The proposed method comprises two steps. The first is the image processing step, which involves computing a set of voxels that is a superset of the 3D centerlines of the neuron. The shortest path graph algorithm then computes the centerlines. The proposed method was applied to process more than 16 000 neurons. By using a large amount of reconstructions, this study also demonstrated a result derived from the reconstructed data using the clustering technique.
The remainder of this paper is organized as follows: The Methods section details the proposed method. The Results section presents the tracing results, reconstructed neuronal structures, and an application using the reconstruction results. In this study, we used the Olfactory Projection Fibers from the DIADEM test data set  to evaluate the accuracy of the proposed method. Each image in the DIADEM test data set contains original image stacks and gold reconstructions created by experts. This study defines the distance between one reconstruction and the other, to evaluate the accuracy of the reconstruction. The accuracy analysis is also demonstrated in the Result section. The discussions are in the Discussion section.
The Reconstructed Structure of Olfactory Projection Neuron
The neural network system of the olfactory system of Drosophila has received considerable attention from neural science researchers. The experiment in this study traced the axon of the olfactory projection neuron. Compared with other neurons, the axon of the olfactory projection neuron is relatively simple because it usually does not have a complex arborization structure.
The datum used for the demonstration was the Olfactory Projection Fibers in the DIADEM dataset. For comparative purposes, the traced result and the original image were rendered in the same image, but with slight distancing (Fig. 1).
Reconstructed Structure of Projection Neuron Connecting Optical Lobes
The neuronal structure is usually more complex than the olfactory projection neuron. An example of this is the projection neuron connecting two optical lobes. In this experiment, the intensity of the neuron image spreads widely, and broken branches emerge. The proposed method performs corrections necessary for producing satisfactory results. Fig. 2 shows the traced results.
Both (a) and (b) show the neurons (top) and the traced results (bottom). The projection neuron connecting optical lobes has dense branches and complex morphology. In addition, the intensity of the neuron in (a) has a wide dynamic range. The proposed method can manage these situations and make necessary corrections. When the whole process is completed, the reconstructions of both neurons are complete with high fidelity.
The traced results can be used to discover new information. An important application involves determining tracts in the fruit fly brain. Neuropils in the fruit fly brain are connected by neurons. The connection between two neuropils, the Antenna Lobe (AL) and the Lateral Horn (LH), were considered.
Approximately 16 000 neurons were processed, and the reconstruction results were warped into a typical brain . Among the reconstructed neurons, 401 traced results were selected. Of the 401 neurons, 198 neurons innervate both the LH and the AL in the right hemisphere without innervating the LH or the AL in the left hemisphere. The remaining 203 neurons innervate only both the LH and the AL in the left hemisphere. The paths connecting the AL and the LH were then extracted. Every path was evenly sampled, and hierarchical cluster analysis was applied to the sampled paths. The hierarchical cluster function supported by R  was used to complete this analysis. Text S2 provides a schematic description of the different steps in the process and a specific example of how the clusters are discovered. The results show six clusters (Fig. 3), with three on each hemisphere.
Totally 198 olfactory PNs in the right hemisphere and 203 olfactory PNs in the left hemisphere were selected.
The projection neurons ascending from the antennal lobe (AL) to the lateral horn (LH) form three tracts: inner antennocerebral tract (iACT), medial antennocerebral tract (mACT), and outer antennocerebral tract (oACT) ,. These three tracts are the major message channels from the AL to the LH. The computed six clusters (Fig. 3) show that there are three clusters on both the left and right hemisphere. A comparison of these clusters to the tracts previously observed in the image data shows that they are the same as the iACT, mACT, and oACT in both hemispheres.
Table 1 shows the processing time for every test datum chosen from the DIADEM test data.
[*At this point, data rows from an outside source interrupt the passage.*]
-- ==== Sys2Proof/Machine/Attention.lean ====
section
/-! DEFINITION. The arithmetic of a tile (06 R142-R150, 07 R160, R161) and of merging partials (08 R188-R190). -/

namespace Sys2Proof.Machine

/-! ## Stored elements -/

/-- The bits of element `i` of token `t` of head `h` of a data page of kind `k` (06 R133, R136). -/
def elemAt (d : Bytes) (k : Nat) (page : Bytes) (h t i : Nat) : Nat :=
  let f := dFmt d k
  let b := (h * dTokens d + t) * dDim d k + i
  match fmtBits f with
  | 16 => rd page (2 * b) 2
  | 8 => rd page b 1
  | _ => if b % 2 = 0 then rd page (b / 2) 1 % 16 else rd page (b / 2) 1 / 16

/-- An integer as an exact value. -/
def extInt (i : Int) : Ext := .fin (decide (i < 0)) i.natAbs 0

/-- The exact value of a stored element in its lane (06 R134, R144), with zero point `z`. -/
def laneVal (f z b : Nat) : Ext :=
  match f with
  | 0x01 => ofNarrow fmtBf16 b
  | 0x02 => ofNarrow fmtFp16 b
  | 0x03 => ofNarrow fmtE4m3 b
  | 0x04 => ofNarrow fmtE5m2 b
  | 0x05 => extInt (signed 8 b)
  | 0x06 => extInt ((b : Int) - z)
  | 0x07 => extInt (signed 4 b)
  | 0x08 => extInt ((b : Int) - z)
  | 0x09 => ofNarrow fmtE4m3 b
  | 0x0A => ofNarrow fmtE5m2 b
  | 0x0B => ofNarrow fmtE2m1 b
  | 0x0C => extInt (signed 8 b)
  | 0x0D => extInt (signed 8 b)
  | _ => extInt (signed 4 b)

/-- What a lane reads of one tensor page: the descriptor, the kind, the page, its scale page, and the tensor-head parameters of
each head of the page. -/
structure PageView where
  d : Bytes
  k : Nat
  page : Bytes
  scales : Bytes
  params : List HeadParam
  group : Nat

/-- The tensor-head parameters of head `h` of the page. -/
def viewParam (v : PageView) (h : Nat) : HeadParam := (v.params[v.group * dHeadsPerPage v.d + h]?).getD ⟨0x3F800000, 0⟩

/-- The group scale c of group γ of token `t` of head `h` (06 R146), with the overflow of its product. -/
def groupScaleAcc (v : PageView) (h t γ : Nat) : Acc :=
  let f := dFmt v.d v.k
  if fmtYq f then
    (if dStreamed v.d then ⟨toF32 (ofNarrow fmtFp16 (rd v.scales (streamOff v.d v.k h t γ) 2)), 0⟩
     else accMul ⟨f32At v.page (s2Off v.d v.k h), 0⟩ ⟨toF32 (ofNarrow fmtE4m3 (rd v.page (scaleOff v.d v.k h t γ) 1)), 0⟩)
  else if fmtMx f then
    (let e := ofE8m0 (rd v.page (scaleOff v.d v.k h t γ) 1)
     if f = 0x0C then ⟨toF32 (mulExt e (.fin false 1 (-6))), 0⟩ else ⟨toF32 e, 0⟩)
  else if fmtHead f then ⟨(viewParam v h).s, 0⟩
  else ⟨0x3F800000, 0⟩

/-- The group scale c of group γ of token `t` of head `h` (06 R146). -/
def groupScale (v : PageView) (h t γ : Nat) : F32 := (groupScaleAcc v h t γ).v

/-- The lane value of element `i` of token `t` of head `h`. -/
def viewElem (v : PageView) (h t i : Nat) : Ext :=
  laneVal (dFmt v.d v.k) (viewParam v h).z (elemAt v.d v.k v.page h t i)

/-! ## Operand conversion (06 Table 6.7) -/

/-- The largest magnitude of a list, an infinity among it; NaN left out (06 R139, R145). -/
def groupMax (l : List F32) : F32 := l.foldl (fun a x => if !isNan32 x && flt a (fabs x) then fabs x else a) 0

/-- The largest magnitude of the finite values of a list: a of R145 for probabilities. -/
def maxAbs (l : List F32) : F32 := l.foldl (fun a x => if isFin32 x && flt a (fabs x) then fabs x else a) 0

/-- An exact integer, a quotient rounded to nearest and clamped to ±q; a NaN or an infinity is carried as itself. -/
def clampInt (q : Nat) (x : F32) : Ext :=
  match roundInt (ofF32 x) with
  | some i => extInt (max (-(q : Int)) (min q i))
  | none => ofF32 x

/-- The quotient of R145. A finite operand whose quotient is infinite (σ rounded to zero) counts as a finite value beyond the largest, as
R139 says of the same quotient, and ±Qmax is what the clamp leaves of it. DEDUCED, log 40. -/
def operandQuot (top x σ : F32) : F32 :=
  let r := fdiv x σ
  if isFin32 x && isInf32 r then (if flt r 0 then fneg top else top) else r

/-- The value a narrow format keeps of `x`, or the flag the lane carries. -/
def viaNarrow (f : NarrowFmt) (x : Ext) : Ext :=
  let r := toNarrow f x
  match r.flag with
  | some e => e
  | none => ofNarrow f r.bits

/-- Convert a group of operand values in a mode (06 Table 6.7) with the group's magnitude `a` (R145): the operand scale σ and the lane values.
B16 has σ = 1.0 and rounds to BF16. -/
def convertGroup (mode : Nat) (a : F32) (qs : List F32) : F32 × List Ext :=
  if mode = 4 then (0x3F800000, qs.map fun q => viaNarrow fmtBf16 (ofF32 q))
  else if a = 0 then (0x3F800000, qs.map fun q => if isFin32 q then extInt 0 else ofF32 q)
  else
    match mode with
    | 0 => let σ := fdiv a 0x42FE0000; (σ, qs.map fun q => clampInt 127 (operandQuot 0x42FE0000 q σ))
    | 1 => let σ := fdiv a 0x40E00000; (σ, qs.map fun q => clampInt 7 (operandQuot 0x40E00000 q σ))
    | 2 => let σ := fdiv a 0x43E00000; (σ, qs.map fun q => viaNarrow fmtE4m3 (ofF32 (operandQuot 0x43E00000 q σ)))
    | _ => let σ := fdiv a 0x40C00000; (σ, qs.map fun q => viaNarrow fmtE2m1 (ofF32 (operandQuot 0x40C00000 q σ)))

/-- A query row: the element bits, the element format (0 BF16, 1 E4M3, 2 E5M2), its scale, and the FP32 row after ROTARY when the
program has one. -/
structure QRow where
  elems : List Nat
  fmt : Nat
  scale : F32
  rotated : Option (List F32)
  deriving DecidableEq, Repr

/-- The exact value of a query element before its scale. -/
def qRaw (q : QRow) (i : Nat) : Ext :=
  let b := (q.elems[i]?).getD 0
  match q.fmt with
  | 0 => ofNarrow fmtBf16 b
  | 1 => ofNarrow fmtE4m3 b
  | _ => ofNarrow fmtE5m2 b
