-- ==== Sys2Proof/Machine/State.lean ====
section
/-! DEFINITION. The whole state of one YC64 as plain data, the reasons a step can stop, and the state right after reset. -/

namespace Sys2Proof.Machine

/-- What stops the machine. -/
inductive Fault where
  /-- 21 R461: a rail lies beyond its absolute maximum, where 'no behaviour in this manual is promised'. Raised by RAIL_FAULT
  alone. Safe: the model stops where the part may do anything. -/
  | beyondAbsoluteMaximum (rail : Rail)
  deriving DecidableEq, Repr

/-- What refuses a command. -/
inductive Refusal where
  /-- The command has no meaning in the model yet. Raised by Dispatch.lean alone. Safe. -/
  | notModelled (mnemonic : String)
  deriving DecidableEq, Repr

/-- The state of the YC64. Each field is one group of INVENTORY.md. -/
structure State where
  bmk : Bmk := {}
  pwr : Pwr := {}
  cfg : Cfg := {}
  svc : Svc := {}
  catchment : Catchment := {}
  log : Logs := {}
  cnt : Tbl Nat := []
  barrier : Tbl Barrier := []
  rgn : Tbl Rgn := []
  pair : Tbl Pair := []
  blk : Tbl Blk := []
  cap : PwrCap := {}
  tier : Tbl Tier := []
  node : NodeStatus := {}
  ctl : Ctl := {}
  jtag : Jtag := {}
  fuse : Fuses := {}
  mem : Mems := {}
  sto : Stores := {}
  dir : Tbl Seq := []
  tlb : List TlbEnt := []
  chan : Tbl Chan := []
  work : Work := {}
  prog : Tbl Prog := []
  installs : Tbl Install := []
  req : Tbl Req := []
  nextReq : Nat := 0
  readLog : Tbl (List (Nat × Nat)) := []
  key : Tbl KeySlot := []
  jx : Jx := {}
  slu : Sluice := {}
  traffic : Traffic := {}
  datum : Datum := {}
  sec : Sec := {}
  dma : Tbl DmaCh := []
  saved : Option Saved := none
  free : Nat := 0
  resets : Nat := 0
  pending : List Instr := []
  deriving DecidableEq, Repr

/-- The state right after power-on reset: AON_RESET_N and RESET_N low, every register at its reset value, memory empty. -/
def State.reset : State := {}

end Sys2Proof.Machine
end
Except for the I/O time, it requires approximately 10 s for image preprocessing, tracing a single neuron, and the ε-approximation procedure. The experiments in this study were performed using a PC with an Intel Core i7 920 processor and 8 GB memory space. The actual memory usage was no more than 2 GB for all test data, including the optical nerves.
Taking two reconstruction results, N1 and N2, from a set of volume data containing a single neuron, we define the distance from one reconstruction to the other. The distance from N1 to N2 is defined as follows. Let p be a point in N1. The distance from p to N2 is defined as(1)In (1), is the Euclidean distance in the image space. The distance from N1 to N2 is defined as(2)This study computes the distance between the reconstruction and the ground truth to analyze the accuracy of the method. Four data sets in olfactory projection fibers in the DIADEM test data were used. Because the points on the neuron fibers of the ground truth are substantially denser than in the reconstruction, points on the neuron branches of the reconstruction were sampled to produce the same density of points on the neuron fibers. Let N1 and N2 be the ground truth and our reconstruction respectively. We computed Dis(N2, N1) for the four data sets; the distances ranged from 1.4 to 1.87. Table 1 shows a summary of the experimental results.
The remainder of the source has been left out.